I've smoked pretty much every cheese I can get my hands on with the exception of crumbly cheeses like Feta and Blue cheese. My wife and I have a particular fondness for smoked Havarti, so if we picked a favorite it would probably be that. Gouda is wonderful of course, and smoked Mozzerella makes pizza's and lasagna oh so much more interesting! I like younger provolone smoked, but when I did a sharp aged provolone, well, I just wasn't that fond of it but it was used on a pizza with some smoked mozzerella and swiss and it was fantastic. Smoked swiss is so-so in my opinion, not bad, but not something I cherish. Someone once told me about smoked cream cheese, and once I made it, well, it is something to try for sure. Also, just for fun, I smoked some velveeta. It was actually pretty good.:: Any cheddar is good although I find using a younger cheddar works best. I find a cheese that is more creamy makes for a better smoked cheese. The flavors of firmer cheeses can match, but for some reason the goodness of the smoke seems to make the tongue happier with a more creamy cheese, so younger cheddar (and provolone) seem better.
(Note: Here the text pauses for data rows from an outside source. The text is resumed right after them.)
/-! ### The image store -/

@[simp] theorem records_endLoad (locked : Bool) : (s.endLoad locked).records = s.records := by
  refine (records_withDecision _ _).trans ?_
  rw [records_renew, records_doorsLeaveStarting, records_reformPassage, records_reformJet, records_reformJet]
  rfl

@[simp] theorem records_nextGroup (i : Nat) (locked : Bool) (count : Nat) :
    (s.nextGroup i locked count).records = s.records := by
  unfold State.nextGroup
  split
  · split
    · rfl
    · rw [records_endLoad]; exact records_emptyLocked s
  · simp

@[simp] theorem records_headerRead (r : SerialAnswer) : (s.headerRead r).records = s.records := by
  unfold State.headerRead
  split
  · split
    · rw [records_endLoad, records_occur]; rfl
    · simp
  · rfl
  · rfl

@[simp] theorem records_serialWrite (r : SerialAnswer) (a : Nat) (ws : List Word) :
    (s.serialWrite r a ws).records = s.records := by
  cases r <;> rfl

@[simp] theorem records_writeComplete (r : SerialAnswer) : (s.writeComplete r).records = s.records := by
  unfold State.writeComplete
  split <;> first | rfl | exact records_serialWrite s r _ _

@[simp] theorem records_storeFrom (i : Nat) : (s.storeFrom i).records = s.records := by
  unfold State.storeFrom
  split <;> rfl

@[simp] theorem records_verified (g : Fin 15) (good : Bool) : (s.verified g good).records = s.records := by
  unfold State.verified
  split
  · split <;> rfl
  · simp

@[simp] theorem records_verifyComplete (r : SerialAnswer) : (s.verifyComplete r).records = s.records := by
  unfold State.verifyComplete
  split
  · dsimp only
    rw [records_storeFrom, records_verified]; rfl
  · dsimp only
    split
    · rfl
    · rw [records_occur]; rfl
  all_goals rfl

@[simp] theorem records_failGroup (g : Fin 15) : (s.failGroup g).records = s.records := by
  unfold State.failGroup
  dsimp only
  rw [records_occur, records_withFailing]
  split
  · exact records_emptyLocked s
  · rfl

/-! ### The operations of the responder, and time -/

theorem runRead_state (r : Request) : (s.runRead r).1 = s := by
  unfold State.runRead
  split
  · rfl
  · split <;> rfl

theorem records_runTapLoad (r : Request) : (s.runTapLoad r).1.records = s.records := by
  unfold State.runTapLoad
  split
  · split
    · rfl
    · split
      · rfl
      · split
        · rfl
        · rename_i h; exact records_tapLoad s h
  all_goals rfl

theorem records_runAck (r : Request) : (s.runAck r).1.records = s.records := by
  unfold State.runAck
  split
  · dsimp only
    split <;> rfl
  all_goals rfl

theorem records_runClearPlan (r : Request) : (s.runClearPlan r).1.records = s.records := by
  unfold State.runClearPlan
  split
  · simp
  · split <;> simp

theorem records_runFanReset (r : Request) : (s.runFanReset r).1.records = s.records := by
  unfold State.runFanReset
  split <;> simp

theorem records_runDoorReset (r : Request) : (s.runDoorReset r).1.records = s.records := by
  unfold State.runDoorReset
  split
  · exact records_doorTo s (by simp) false
  · rfl

theorem records_runOpen : s.runOpen.1.records = s.records := by
  unfold State.runOpen
  split
  · exact (records_withDecision _ _).trans (records_renew _)
  · rfl

theorem records_runStore : s.runStore.1.records = s.records := by
  unfold State.runStore
  split <;> simp

theorem records_withAgeing (timer : Timer) (tap : TapCache) :
    State.records { s with ageTimer := timer, tap := tap } = s.records := rfl

theorem records_tapAge : s.tapAge.records = s.records := records_withAgeing s _ _

theorem records_elapse (us : Nat) : (s.elapse us).records = s.records := by
  rw [records_eq_iff]
  refine ⟨rfl, fun _ => rfl, rfl, fun _ => rfl, fun f => ?_, fun _ => rfl, rfl, rfl, rfl⟩
  simp [State.elapse, Fan.elapse]

end

end Sys2Proof.Machine
end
Same with Swiss, try baby swiss, a huge difference over an aged one after being smoked (not to say there isn't a huge difference before smoking).

Small chunks are better, the flavor gets in easier. I buy the big 5 pound blocks of cheddar at Sam's Club for example, and cut them up into about 10 pieces. I tried smoking the whole block once, and it just didn't have enough flavor. The smaller pieces solve that problem.

Up there in Alaska, by guess is you might be able to load that sucker up with fuel on a frigid windy day and keep it running at 40 and ust store your cheese in there like it's in the fridge!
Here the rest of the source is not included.